If you write to a named pipe, the process that is writing to the pipe doesn't
terminate until the information being written is read from the pipe. If you
read from a named pipe, the reading process waits until there's something to
read before terminating. The size of the pipe is always zero: It doesn't store
data, it just links two processes like the shell |. However, because
this pipe has a name, the two processes don't have to be on the same command
line or even be run by the same user.
You can try it by doing the following:
cd; mkfifo mypipe
Makes the pipe.
echo "hello" > mypipe &
Puts a process in the background that tries to write ``hello'' to the pipe.
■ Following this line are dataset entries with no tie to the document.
-- ==== Sys2Proof/Machine/Ops.lean ====
section
/-! DEFINITION. Operations that many commands share: posting a report (R168), releasing held entries (R33), refusing a marked
entry (R35), settling the limit-excess state (R82, R83), and taking in and answering a request at the port (R156, R157). -/

namespace Sys2Proof.Machine

/-- What a command answers. -/
abbrev Result := Host.Outcome State Fault Refusal

/-- The element that satisfies `p` first, changed by `f`. -/
def updateFirst {α : Type} (p : α → Bool) (f : α → α) : List α → List α
  | [] => []
  | a :: rest => if p a then f a :: rest else a :: updateFirst p f rest

/-! ### Reports -/

/-- Whether a report is a decision report (section 9.4). -/
def Report.isDecision : Report → Bool
  | .placed _ _ _ _ _ | .departureCleared _ _ | .refused _ _ => true
  | .overdue _ _ | .clearanceConflict _ _ | .laneNearFull _ _ | .planSwitched _ _ | .laneEntryApplied _ _
  | .limitExcess _ | .excessCleared | .peerLost _ | .peerRegained _ | .strayStation _ | .duplicateNumber _ => false

/-- The report queue after a report is posted: a decision report is admitted, a status report while fewer than 24 are
held (R168). -/
def admitted (r : Report) (reports : List Report) : List Report :=
  if r.isDecision || reports.length < Config.statusBelow then reports ++ [r] else reports

/-- Post one report (R168). -/
def post (r : Report) (s : State) : State := { s with reports := admitted r s.reports }

/-! ### Intake queue -/

/-- The tag of an entry's unit record or departure (R21). -/
def Entry.tag (e : Entry) : Tag :=
  match e.ask with
  | .arrival u => u.tag
  | .placedArrival t => t
  | .departure t => t

/-- Whether an entry is PLACING. -/
def Entry.isPlacing (e : Entry) : Bool :=
  match e.state with
  | .placing _ => true
  | .waiting | .held _ => false

/-- A HELD entry becomes WAITING with its hold reason cleared (R33). -/
def Entry.release (e : Entry) : Entry :=
  match e.state with
  | .held _ => { e with state := .waiting }
  | .waiting | .placing _ => e

/-- Release every HELD entry (R33). -/
def releaseHeld (s : State) : State := { s with intake := s.intake.map Entry.release }

/-- The entries a wait-limit refusal may remove: mark set, WAITING or HELD (R35). -/
def Entry.refusable (e : Entry) : Bool := e.expired && !e.isPlacing

/-- Refuse the oldest marked entry that is WAITING or HELD, while fewer than 28 reports are held (R35). -/
def refuseMarked (s : State) : State :=
  if s.reports.length < Config.decisionBelow then
    match s.intake.find? Entry.refusable with
    | none => s
    | some e => post (.refused e.tag .waitLimit) { s with intake := s.intake.eraseP Entry.refusable }
  else s

/-! ### The limit-excess state -/

/-- Settle the limit-excess state on the view as it stands; LIMIT EXCESS or EXCESS CLEARED is posted when it changes (R82,
R83). Without an image there is no view and the state stays as it is (R85). -/
def settle (s : State) : State :=
  match s.image with
  | none => s
  | some im =>
    let e := excessNow s im
    if e.any = s.view.limitExcess then s
    else post (if e.any then .limitExcess e.sides else .excessCleared)
      { s with view := { s.view with limitExcess := e.any } }

/-! ### Requests at the terminal port -/

/-- Whether the port takes a request in: a selection begun while RDY was high is in progress, or RDY is high and the command
stands for its whole selection (R156, R157; DESIGN CHOICE, log entry 3); nothing is received while the part is held in reset. -/
def receives (s : State) : Bool := !s.control.held && (s.port.selection || s.port.rdy)

/-- The state with another port. -/
def State.withPort (s : State) (p : Port) : State := { s with port := p }

/-- The port at the start of a selection begun while RDY is high: RDY falls, and the pending reply or the not-ready marker is
shifted out (R157). -/
def Port.begin (p : Port) : Port :=
  { p with
    rdy := false
    selection := true
    dataOut := match p.pendingReply with
      | some reply => .reply reply
      | none => .marker }

/-- The state in which a received request is handled: its selection has begun (R157). -/
def takeIn (s : State) : State := if s.port.selection then s else s.withPort s.port.begin

/-- The reply is made up and pending, the selection is over and RDY rises (R156, R157). -/
def answer (reply : List Byte) (s : State) : State :=
  s.withPort { s.port with rdy := true, selection := false, pendingReply := some reply }

/-- A request: taken in, handled by its owner as one event, answered (R156). A request that the port does not take in changes
nothing (R157). -/
def serve (s : State) (handle : State → List Byte × State) : Result :=
  .next (if receives s then answer (handle (takeIn s)).1 (handle (takeIn s)).2 else s)

/-- A request whose reply is a code with no body. -/
def serveCode (s : State) (handle : State → ReplyCode × State) : Result :=
  serve s fun t => ([(handle t).1.byte], (handle t).2)

/-- An event that takes place only where its condition holds, and otherwise leaves the state as it is (DESIGN CHOICE, log entry 2). -/
def event (s : State) (condition : Bool) (effect : State → State) : Result := .next (if condition then effect s else s)

end Sys2Proof.Machine
end

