-- ==== Sys2Proof/Machine/Line.lean ====
section
/-! DEFINITION. The two levels of the stowage bus and the bits of a frame on it (R106, R111): what a station drives, what the line
carries when several drive it, the comparison of an attempt, and the bytes a receiver samples. -/

namespace Sys2Proof.Machine

/-- The levels of the line: dominant carries 0, recessive carries 1 and is where the line rests (R106). -/
inductive Level where
  | dominant
  | recessive
deriving DecidableEq, Repr

/-- The level that carries a bit (R106). -/
def Level.ofBit (bit : Bool) : Level := if bit then .recessive else .dominant

/-- The bit a level carries (R106). -/
def Level.bit : Level → Bool
  | .dominant => false
  | .recessive => true

/-- The line under two drivers: dominant whenever either drives it so (R106). -/
def Level.over (a b : Level) : Level :=
  match a with
  | .dominant => .dominant
  | .recessive => b

/-- The bits of a byte, most significant first. -/
def msbFirst (b : Byte) : List Bool := (List.range 8).map fun i => b.getLsbD (7 - i)

/-- A byte on the line: a dominant start bit, its eight bits most significant first, a recessive stop bit (R106). -/
def byteLevels (b : Byte) : List Level := .dominant :: ((msbFirst b).map Level.ofBit ++ [.recessive])

/-- A frame on the line, its bytes with no space between them (R106). -/
def frameLevels (bytes : List Byte) : List Level := bytes.flatMap byteLevels

/-- The level the station drives at a bit time counted from its attempt's first start bit; outside an attempt it releases the
line (R106, R111). -/
def drives (s : State) (bitTime : Nat) : Level :=
  match s.bus.sending with
  | none => .recessive
  | some bytes => (frameLevels bytes).getD bitTime .recessive

/-- The bit times of idle line since the last dominant bit, the end of line activity (R106): what every wait counts, and what
ATTEMPT_START names. -/
def idleBitTimes (line : List Level) : Nat := (line.reverse.takeWhile fun l => l == .recessive).length

/-- The line is idle once it has been recessive for 16 bit times (R106). -/
def lineIsIdle (line : List Level) : Bool := Config.idleGap ≤ idleBitTimes line

/-- The line under two stations that begin together. -/
def together (a b : List Level) : List Level := List.zipWith Level.over a b

/-- The comparison of an attempt: the first bit sent that differs from the line, where the attempt collides; none where the attempt
completes (R111). -/
def firstDifference (sent line : List Level) : Option Nat := (List.zip sent line).findIdx? fun x => x.1 != x.2

/-- The byte of eight bits, most significant first. -/
def byteOfBits (bits : List Bool) : Byte := BitVec.ofNat 8 (bits.foldl (fun acc bit => 2 * acc + bit.toNat) 0)

/-- The bytes a receiver samples from the levels of a run, so many at most: each from a dominant start bit, with the level of its stop
bit; a bit past the levels given is recessive, as the line rests (R106, R108). -/
def sampled : Nat → List Level → List RxByte
  | 0, _ => []
  | _ + 1, [] => []
  | _ + 1, .recessive :: _ => []
  | n + 1, .dominant :: rest =>
    ⟨byteOfBits ((List.range 8).map fun i => (rest.getD i .recessive).bit), (rest.getD 8 .recessive).bit⟩ :: sampled n (rest.drop 9)

end Sys2Proof.Machine
end

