/-- R89: the next intent's id is the first from one above the counter, 15 counting up to 0, that no open intent holds. -/
def Obligations.NextIntentIdFree : Prop :=
  ∀ t : IntentTable, t.open_.length < 16 →
    (∀ it ∈ t.open_, it.id ≠ t.nextId) ∧
    ∃ k : Nat, k < 16 ∧ t.nextId.val = (t.counter.val + 1 + k) % 16 ∧
      ∀ j < k, ∃ it ∈ t.open_, it.id.val = (t.counter.val + 1 + j) % 16

/-! ### The stowage bus -/

/-- ATTEMPT_START (R111, R112): where the line is idle and has been for the front notice's waiting time, an INTENT is checked again and
cancelled where it fails (R64, R113); else the attempt is made under the notice's number with the contents of R114 (R107, R115), a
SUMMARY listing the announced own intents, each once, in ascending id. On a line not idle, or idle for less, nothing changes; no attempt
is made, and nothing changes, where the station is not JOINED (in QUIET, R121) or is held in reset, where no notice waits, or while an
attempt is in progress. That the operand says how long the line has been idle is the model's choice of log entry 9; that an INTENT whose intent is not open leaves the
queue is that of log entry 18. -/
def Obligations.AttemptStartOutcome : Prop :=
  (∀ (idleBits : Nat) (s : State),
    s.control.held = true ∨ s.control.station ≠ .joined ∨ s.image = none ∨ s.bus.queue = [] ∨ s.bus.sending ≠ none →
    exec (.attemptStart idleBits) s = .next s) ∧
  (∀ (idleBits : Nat) (s : State) (im : Image) (n : Notice) (rest : List Notice),
    s.image = some im → s.bus.queue = n :: rest → s.control.held = false → s.control.station = .joined →
    s.bus.sending = none →
    let wait := if s.bus.attempts = 0 then 16 else (im.stationNo.val + 1) * 16 + min (s.bus.attempts - 1) 7 * 128
    let seq := s.bus.frontSeq.getD s.bus.counter
    let begun := fun body : FrameBody =>
      { s with bus := { s.bus with
          frontSeq := some seq, sending := some (Frame.bytes ⟨im.stationNo, seq, body⟩), line := .running } }
    exec (.attemptStart idleBits) s = .next
      (if s.bus.line ≠ .idle ∨ idleBits < wait then s
      else
        match n with
        | .summary => begun (.summary s.units.sums (s.units.records.filter fun r => r.state != .pending).length
            (summaryList s.intents))
        | .settle id => begun (.settle id s.units.sums)
        | .retract id => begun (.retract id)
        | .intent e =>
          match s.intents.find e.id with
          | none => { s with bus := { s.bus with
              queue := rest.filter (fun x => !x.isIntentOf e.id), attempts := 0, frontSeq := none } }
          | some it => if recheck s im it then begun (.intent e) else cancelIntent im it s)) ∧
  ∀ t : IntentTable,
    (summaryList t).Pairwise (fun a b => a.id < b.id) ∧
    ((t.open_.map Intent.id).Nodup → ∀ e : IntentEntry,
      e ∈ summaryList t ↔ ∃ it ∈ t.open_, it.state ≠ .unannounced ∧ e = ⟨it.id, it.dir, it.delta⟩)

/-- COLLISION (R110, R111, R117), INVALID_FRAME (R108), LINE_IDLE (R106, R122), and the levels on the line (R106): a station drives it in
its own attempt only, a byte as a dominant start bit, eight bits most significant first, a 1 recessive, and a recessive stop bit; the
line is idle after 16 recessive bit times, and an attempt collides at the first bit where the line, dominant whenever any station
drives it so, is not as sent. With no attempt in progress COLLISION changes nothing, nor does LINE_IDLE during one (log entry 2). Which states the
idle detector has is the model's choice of log entry 9. -/
def Obligations.LineEvents : Prop :=
  (∀ s : State,
    (s.bus.sending.isSome = true → exec .collision s = .next
      { s with bus := { s.bus with
          sending := none
          attempts := min 255 (s.bus.attempts + 1)
          refresh := if s.bus.queue.head? = some .summary then false else s.bus.refresh } }) ∧
    (s.bus.sending = none → exec .collision s = .next s) ∧
    (s.control.held = true ∨ s.bus.sending.isSome = true → exec .lineIdle s = .next s) ∧
    (∀ bytes : List RxByte, s.control.held = false → frameOfBytes bytes = none →
      exec (.invalidFrame bytes) s = .next
        (match s.bus.line with
        | .unsynced => s
        | .idle => { s with bus := { s.bus with line := .judged } }
        | .running => { s with bus := { s.bus with line := .judged } }
        | .judged => s)) ∧
    (s.control.held = false → s.bus.sending = none →
      exec .lineIdle s = .next { s with bus := { s.bus with line := .idle } }) ∧
    (s.bus.sending = none → ∀ bit : Nat, drives s bit = .recessive) ∧
    ∀ bytes : List Byte, s.bus.sending = some bytes →
      (∀ bit : Nat, 10 * bytes.length ≤ bit → drives s bit = .recessive) ∧
      ∀ i : Nat, ∀ h : i < bytes.length, drives s (10 * i) = .dominant ∧ drives s (10 * i + 9) = .recessive ∧
        ∀ k < 8, drives s (10 * i + 1 + k) = if bytes[i].getLsbD (7 - k) then .recessive else .dominant) ∧
  (∀ a b : List Level, together a b = List.zipWith Level.over a b) ∧
  (∀ a b : Level, a.over b = .dominant ↔ a = .dominant ∨ b = .dominant) ∧
  (∀ line : List Level, lineIsIdle line = true ↔ ∃ before, line = before ++ List.replicate 16 .recessive) ∧
  ∀ (same a b : List Level),
    firstDifference (same ++ .recessive :: a) (together (same ++ .recessive :: a) (same ++ .dominant :: b)) = some same.length ∧
    ∀ sent : List Level, firstDifference sent (together sent (List.replicate sent.length .recessive)) = none

/-- ATTEMPT_COMPLETE (R116): the notice leaves, the counter rises, the next becomes the front; a completed INTENT announces its intent
(R92, R93), a completed SUMMARY with its refresh mark set queues a fresh one (R117). The line standing at `judged` until LINE_IDLE is the
model's choice of log entry 9; that an INTENT whose intent is not open, or is announced already, announces nothing is the model's too
(log entry 18). With no attempt in progress nothing changes (log entry 2). -/
def Obligations.AttemptCompleteOutcome : Prop :=
  (∀ s : State, s.image = none ∨ s.bus.queue = [] ∨ s.bus.sending = none → exec .attemptComplete s = .next s) ∧
  (∀ (t : IntentTable) (id : IntentId), t.find id = t.open_.find? fun it => it.id == id) ∧
  ∀ (s : State) (im : Image) (n : Notice) (rest : List Notice),
    s.image = some im → s.bus.queue = n :: rest → s.bus.sending.isSome = true →
    let b := { s.bus with
      queue := rest, attempts := 0, frontSeq := none, refresh := false, sending := none, counter := s.bus.counter + 1
      line := .judged }
    exec .attemptComplete s = .next
      (match n with
      | .summary => { s with bus := if s.bus.refresh then { b with queue := rest ++ [.summary] } else b }
      | .settle _ => { s with bus := b }
      | .retract _ => { s with bus := b }
      | .intent e =>
        match s.intents.find e.id with
        | none => { s with bus := b }
        | some it =>
          if it.state = .unannounced then
            { s with
              bus := b
              intents := { s.intents with
                open_ := updateFirst (fun x => x.id == it.id) (fun x => { x with state := .announced 0 }) s.intents.open_ }
              intake := s.intake.eraseP fun x => x.state == .placing it.id
              reports := s.reports ++
                [match it.dir with
                | .place => .placed it.tag (((s.units.find it.tag).map UnitRecord.lane).getD 0) (((s.units.find it.tag).map UnitRecord.offset).getD 0)
                    it.id (listFigure s im)
                | .remove => .departureCleared it.tag it.id] }
          else { s with bus := b })

/-- A SUMMARY stands for closures (R117). Asked for while one is queued it joins nothing; queued where none is, it takes the place of
the oldest closure notice not in an attempt, every such notice removed, or joins at the back, its refresh mark clear; where it takes the
place of the front notice or joins an empty queue, the attempt count and the sequence number are new (R110, R115). A closure handed on,
or a SUMMARY asked for by a forced departure, while one is queued is absorbed, and sets the refresh mark where that SUMMARY is in an
attempt; otherwise a closure joins at the back. -/
def Obligations.SummaryStandsForClosures : Prop :=
  (∀ n : Notice, n.isClosure = true ↔ ∃ id, n = .settle id ∨ n = .retract id) ∧
  ∀ b : Bus,
    let absorbed := { b with refresh := b.refresh || (b.sending.isSome && b.queue.head? == some .summary) }
    let joined := fun n : Notice =>
      match b.queue with
      | [] => { b with queue := [n], attempts := 0, frontSeq := none }
      | front :: rest => { b with queue := front :: (rest ++ [n]) }
    let standsFor := fun q : List Notice =>
      if ∃ n ∈ q, n.isClosure = true then
        (q.takeWhile fun n => !n.isClosure) ++ .summary :: ((q.dropWhile fun n => !n.isClosure).filter fun n => !n.isClosure)
      else q ++ [.summary]
    let queued :=
      match b.queue with
      | [] => { b with queue := [.summary], attempts := 0, frontSeq := none, refresh := false }
      | front :: rest =>
        if b.sending.isSome then { b with queue := front :: standsFor rest, refresh := false }
        else if front.isClosure then
          { b with
            queue := .summary :: rest.filter (fun n => !n.isClosure), attempts := 0, frontSeq := none, refresh := false }
        else { b with queue := front :: standsFor rest, refresh := false }
    (Notice.summary ∈ b.queue →
      b.askSummary = b ∧ b.askSummaryForced = absorbed ∧ ∀ n : Notice, b.handOnClosure n = absorbed) ∧
    (Notice.summary ∉ b.queue →
      b.askSummary = queued ∧ b.askSummaryForced = queued ∧ ∀ n : Notice, b.handOnClosure n = joined n)

/-- Decoding a frame gives it back: for every frame whose contents pass the checks of R181, the bytes of section 11.1 with its check,
received with every stop bit recessive, are read as that frame, whatever bytes follow before the line is idle, and nothing else is read as one; and so are the bytes that
a receiver samples from the levels of that frame on the line (R106, R107, R108). What those bytes are, field by field, the check register
preset to all ones and taking each byte most significant bit first (R107, section 11.1); which contents pass the checks (R17, R181); and
the levels that carry bytes (R106). -/
def Obligations.FrameRoundTrip : Prop :=
  (∀ f : Frame,
    let one := fun n : Nat => BitVec.ofNat 8 n
    let sums := fun q : Quad => beInt 4 q.m ++ beInt 4 q.t ++ beInt 4 q.l ++ beInt 4 q.v
    let entry := fun e : IntentEntry =>
      [match e.dir with
        | .place => one e.id.val
        | .remove => one (e.id.val + 16)] ++ beInt 2 e.delta.m ++ beInt 4 e.delta.t ++ beInt 4 e.delta.l ++ beInt 4 e.delta.v
    let kind := match f.body with
      | .intent _ => 1
      | .settle _ _ => 2
      | .retract _ => 3
      | .summary _ _ _ => 4
    let body : List Byte := match f.body with
      | .intent e => entry e
      | .settle id q => [one id.val] ++ sums q
      | .retract id => [one id.val]
      | .summary q parked es => sums q ++ beBytes 2 parked ++ [one es.length] ++ (es.map entry).flatten
    let checked := [one (16 * kind + f.station.val), f.seq, one body.length] ++ body
    let check := (checked.flatMap fun b => (List.range 8).map fun k => b.getLsbD (7 - k)).foldl
      (fun (reg : BitVec 16) bit => if reg.msb = bit then reg <<< 1 else (reg <<< 1) ^^^ 0x1021) 0xFFFF
    f.bytes = checked ++ beBytes 2 check.toNat) ∧
  (∀ b : FrameBody,
    let sums := fun q : Quad => 0 ≤ q.m ∧ q.m ≤ 307200 ∧ -122880000 ≤ q.t ∧ q.t ≤ 122880000 ∧
      -1536000000 ≤ q.l ∧ q.l ≤ 1536000000 ∧ 0 ≤ q.v ∧ q.v ≤ 261120000
    let entry := fun e : IntentEntry => -240000 ≤ e.delta.t ∧ e.delta.t ≤ 240000 ∧ -3000000 ≤ e.delta.l ∧ e.delta.l ≤ 3000000 ∧
      match e.dir with
      | .place => 5 ≤ e.delta.m ∧ e.delta.m ≤ 600 ∧ 0 ≤ e.delta.v ∧ e.delta.v ≤ 510000
      | .remove => -600 ≤ e.delta.m ∧ e.delta.m ≤ -5 ∧ -510000 ≤ e.delta.v ∧ e.delta.v ≤ 0
    b.valid = true ↔
      match b with
      | .intent e => entry e
      | .settle _ q => sums q
      | .retract _ => True
      | .summary q parked es => sums q ∧ parked ≤ 512 ∧ es.length ≤ 4 ∧ es.Pairwise (fun a c => a.id < c.id) ∧ ∀ e ∈ es, entry e) ∧
  (∀ bytes : List Byte, frameLevels bytes = bytes.flatMap fun b =>
    [Level.dominant] ++ ((List.range 8).map fun k => if b.getLsbD (7 - k) then Level.recessive else .dominant) ++ [.recessive]) ∧
  (∀ (rx : List RxByte) (f : Frame), frameOfBytes rx = some f →
    f.body.valid = true ∧ ∃ after, rx = f.bytes.map (fun b => ⟨b, true⟩) ++ after) ∧
  ∀ (f : Frame) (after : List RxByte), f.body.valid = true →
    frameOfBytes (f.bytes.map (fun b => ⟨b, true⟩) ++ after) = some f ∧
    ∀ levels : List Level, frameOfBytes (sampled f.bytes.length (frameLevels f.bytes ++ levels)) = some f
Notice that the process doesn't return from the background; it is waiting for
someone to read from the pipe.
cat mypipe
At this point, the echo process should return, because cat
read from the pipe, and the cat process will print hello.
Sockets are similar to pipes, only they work over the network. This is how your
computer does networking. You may have heard of ``WinSock,'' which is sockets
for Windows.
We won't go into these further because you probably won't have occasion to use
them unless you're programming. However, if you see a file marked with type
son your computer, you know what it is.
The Linux kernel makes a special filesystem available, which is mounted under
/proc on Debian systems. This is a ``pseudo-filesystem'' because
it doesn't really exist on any of your physical devices.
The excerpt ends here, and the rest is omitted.